European Union (EU) member states spent around €311 billion on research and development (R&D) in 2020, equivalent to 2.3% of GDP, according to data published by Eurostat on Monday and quoted by Agerpres. Romania ranks last among these countries, allocating just 0.47% of GDP to this area last year.
Belgium and Sweden allocated 3.5% of GDP to research last year, followed by Austria (3.2%) and Germany (3.1%), while six Member States allocate less than 1% of GDP to research and development: Cyprus, Bulgaria and Slovakia (all around 0.9% of GDP), Malta and Latvia (both 0.7% of GDP) and Romania (0.47% of GDP).

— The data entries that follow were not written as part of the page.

-- ==== Sys2Proof/Laws/PerInstr.lean ====
section
/-! SUPPORT. Statements made instruction by instruction, one lemma per constructor of Instr. -/

namespace Sys2Proof

/-- The bits of a packed word, field by field (30_encoding.md R71). -/
theorem packWord_getLsbD (dp : BitVec 1) (d : BitVec 23) (h w : BitVec 16) (opc : BitVec 8) (i : Nat) :
    (packWord dp d h w opc).getLsbD i =
      if i < 8 then opc.getLsbD i
      else if i < 24 then w.getLsbD (i - 8)
      else if i < 40 then h.getLsbD (i - 24)
      else if i < 63 then d.getLsbD (i - 40)
      else dp.getLsbD (i - 63) := by
  change (dp ++ d ++ h ++ w ++ opc : BitVec (1 + 23 + 16 + 16 + 8)).getLsbD i = _
  simp only [BitVec.getLsbD_append]
  have e2 : (i - 8 < 16) = (i < 24) := by simp only [eq_iff_iff]; omega
  have e3 : (i - 24 < 16) = (i < 40) := by simp only [eq_iff_iff]; omega
  have e4 : (i - 40 < 23) = (i < 63) := by simp only [eq_iff_iff]; omega
  have d3 : i - 8 - 16 = i - 24 := by omega
  have d4 : i - 24 - 16 = i - 40 := by omega
  have d5 : i - 40 - 23 = i - 63 := by omega
  simp only [d3, d4, d5, e2, e3, e4]

/-- Each field of a packed word is read back as it was put in (R72). -/
theorem fieldOpc_packWord (dp : BitVec 1) (d : BitVec 23) (h w : BitVec 16) (opc : BitVec 8) :
    fieldOpc (packWord dp d h w opc) = opc := by
  apply BitVec.eq_of_getLsbD_eq
  intro i hi
  simp [fieldOpc, packWord_getLsbD, hi]

theorem fieldW_packWord (dp : BitVec 1) (d : BitVec 23) (h w : BitVec 16) (opc : BitVec 8) :
    fieldW (packWord dp d h w opc) = w := by
  apply BitVec.eq_of_getLsbD_eq
  intro i hi
  have : 8 + i < 24 := by omega
  simp [fieldW, packWord_getLsbD, hi, this]

theorem fieldH_packWord (dp : BitVec 1) (d : BitVec 23) (h w : BitVec 16) (opc : BitVec 8) :
    fieldH (packWord dp d h w opc) = h := by
  apply BitVec.eq_of_getLsbD_eq
  intro i hi
  have h1 : ¬ 24 + i < 8 := by omega
  have h2 : 24 + i < 40 := by omega
  simp [fieldH, packWord_getLsbD, hi, h1, h2]

theorem fieldD_packWord (dp : BitVec 1) (d : BitVec 23) (h w : BitVec 16) (opc : BitVec 8) :
    fieldD (packWord dp d h w opc) = d := by
  apply BitVec.eq_of_getLsbD_eq
  intro i hi
  have h1 : ¬ 40 + i < 8 := by omega
  have h2 : ¬ 40 + i < 24 := by omega
  have h3 : 40 + i < 63 := by omega
  simp [fieldD, packWord_getLsbD, hi, h1, h2, h3]

theorem fieldDP_packWord (dp : BitVec 1) (d : BitVec 23) (h w : BitVec 16) (opc : BitVec 8) :
    fieldDP (packWord dp d h w opc) = dp.getLsbD 0 := by
  rw [fieldDP, packWord_getLsbD]
  simp

/-- Two words with the same five fields are one word. -/
theorem word_ext {x y : CmdWord} (ho : fieldOpc x = fieldOpc y) (hw : fieldW x = fieldW y) (hh : fieldH x = fieldH y)
    (hd : fieldD x = fieldD y) (hp : fieldDP x = fieldDP y) : x = y := by
  apply BitVec.eq_of_getLsbD_eq
  intro i hi
  have bit : ∀ {n : Nat} (start : Nat), x.extractLsb' start n = y.extractLsb' start n → start ≤ i → i < start + n →
      x.getLsbD i = y.getLsbD i := by
    intro n start e h1 h2
    have := congrArg (fun v => v.getLsbD (i - start)) e
    have hlt : i - start < n := by omega
    have hadd : start + (i - start) = i := by omega
    simpa [BitVec.getLsbD_extractLsb', hlt, hadd] using this
  rcases Nat.lt_or_ge i 8 with h | h
  · exact bit 0 ho (by omega) (by omega)
  rcases Nat.lt_or_ge i 24 with h' | h'
  · exact bit 8 hw h (by omega)
  rcases Nat.lt_or_ge i 40 with h | h
  · exact bit 24 hh h' (by omega)
  rcases Nat.lt_or_ge i 63 with h' | h'
  · exact bit 40 hd h (by omega)
  · have : i = 63 := by omega
    subst this
    exact hp

/-- An instruction's word agrees with its row of spec/opcode_table.json: under the row's mask it is the row's match. -/
def Laws.InRow.Statement (i : Instr) : Prop := encode i &&& rowMask i = rowMatch i

theorem Laws.InRow.configureDefault (w h : BitVec 16) : Laws.InRow.Statement (.configureDefault w h) := by
  unfold Laws.InRow.Statement
  apply BitVec.eq_of_getLsbD_eq
  intro i hi
  simp only [encode, rowMask, rowMatch, BitVec.getLsbD_and, packWord_getLsbD]
  interval_cases i <;> simp

theorem Laws.InRow.configureDelay (w h : BitVec 16) (d : BitVec 23) : Laws.InRow.Statement (.configureDelay w h d) := by
  unfold Laws.InRow.Statement
  apply BitVec.eq_of_getLsbD_eq
  intro i hi
  simp only [encode, rowMask, rowMatch, BitVec.getLsbD_and, packWord_getLsbD]
  interval_cases i <;> simp

theorem Laws.InRow.addFrame : Laws.InRow.Statement .addFrame := by unfold Laws.InRow.Statement; decide

theorem Laws.InRow.finish : Laws.InRow.Statement .finish := by unfold Laws.InRow.Statement; decide

theorem Laws.InRow.readOutput : Laws.InRow.Statement .readOutput := by unfold Laws.InRow.Statement; decide

theorem Laws.InRow.getBlob : Laws.InRow.Statement .getBlob := by unfold Laws.InRow.Statement; decide

/-- The rows of the table are those of the constructors, and no word matches two of them. -/
theorem opcodeRows_disjoint :
    opcodeRows.Pairwise fun a b => a.2 &&& (a.1 &&& b.1) ≠ b.2 &&& (a.1 &&& b.1) := by decide

end Sys2Proof
end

According to the statistics, over the last ten years, the share of R&D expenditure in GDP has increased in the EU from 2% in 2010 to 2.3% in 2020. This increase is the result of the fact that R&D spending has increased in 24 Member States (including Romania), with the only decreases in Finland, Ireland and Luxembourg.

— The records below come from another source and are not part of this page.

-- ==== Sys2Proof/Laws/Serializer.lean ====
section
/-! SUPPORT. gif_frame_serializer: what each of its operations gives, said once. -/

namespace Sys2Proof.Machine

/-- A 16-bit field is the low byte and then the high byte (20_memory.md R57). -/
theorem le16_eq {v : Nat} (h : v ≤ 65535) : le16 v = [BitVec.ofNat 8 (v % 256), BitVec.ofNat 8 (v / 256)] := by
  have h1 : v &&& 0xFF = v % 256 := Nat.and_two_pow_sub_one_eq_mod v 8
  have h2 : (v >>> 8) &&& 0xFF = v / 256 := by
    have := Nat.and_two_pow_sub_one_eq_mod (v / 2 ^ 8) 8
    rw [Nat.shiftRight_eq_div_pow]
    norm_num at this ⊢
    rw [this, Nat.mod_eq_of_lt (by omega)]
  rw [le16, h1, h2]

/-- A colour table has 4 to 256 entries (42_gif_frame_serializer.md R131). -/
theorem paletteBits_bounds (n : Nat) : 2 ≤ paletteBits n ∧ paletteBits n ≤ 8 := by
  unfold paletteBits
  split_ifs <;> omega

@[simp] theorem tableEntry_length (pal : List Rgb) (j : Nat) : (tableEntry pal j).length = 3 := by
  unfold tableEntry
  split <;> rfl

/-- n three-byte entries one after the other: the length, and each byte. -/
theorem flatMap_range_three (f : Nat → List Byte) (hf : ∀ j, (f j).length = 3) : ∀ n,
    ((List.range n).flatMap f).length = 3 * n ∧ ∀ j < n, ∀ k < 3, ((List.range n).flatMap f)[3 * j + k]? = (f j)[k]?
  | 0 => by simp
  | n + 1 => by
    obtain ⟨h1, h2⟩ := flatMap_range_three f hf n
    rw [List.range_succ, List.flatMap_append, List.flatMap_cons, List.flatMap_nil, List.append_nil]
    refine ⟨by rw [List.length_append, h1, hf]; omega, ?_⟩
    intro j hj k hk
    rcases Nat.lt_or_ge j n with h | h
    · rw [List.getElem?_append_left (by omega)]
      exact h2 j h k hk
    · have : j = n := by omega
      subst this
      rw [List.getElem?_append_right (by omega), h1]
      congr 1
      omega

/-- The length of the colour table (42_gif_frame_serializer.md R135). -/
@[simp] theorem colorTable_length (pal : List Rgb) (bits : Nat) : (colorTable pal bits).length = 3 * 2 ^ bits :=
  (flatMap_range_three (tableEntry pal) (tableEntry_length pal) _).1

@[simp] theorem graphicControl_length (cs : Nat) : (graphicControl cs).length = 8 := rfl

@[simp] theorem imageDescriptor_length (w h bits : Nat) : (imageDescriptor w h bits).length = 10 := rfl

@[simp] theorem headerBytes_length (w h : Nat) : (headerBytes w h).length = 32 := rfl

end Sys2Proof.Machine
end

The biggest increases, however, were recorded in Belgium (from 2% of GDP in 2010 to 3.5% of GDP in 2020), Greece (from 0.9% of GDP in 2010 to 1.5% of GDP in 2020), Poland and the Czech Republic (both with an increase of 0.7 percentage points).
Eurostat highlights that the business sector continued to be the main sector where R&D funds are spent, accounting for 66% of total R&D expenditure in 2020, followed by the higher education sector (22%), the government sector (12%) and the private non-profit sector (1%).
The average amount allocated from the budget to research and development (R&D) in the European Union was €225 per person in 2020, and the countries with the least money allocated to this area were Romania (€15 per person), Bulgaria (€21), Hungary (€39) and Latvia (€42), another Eurostat dataset shows.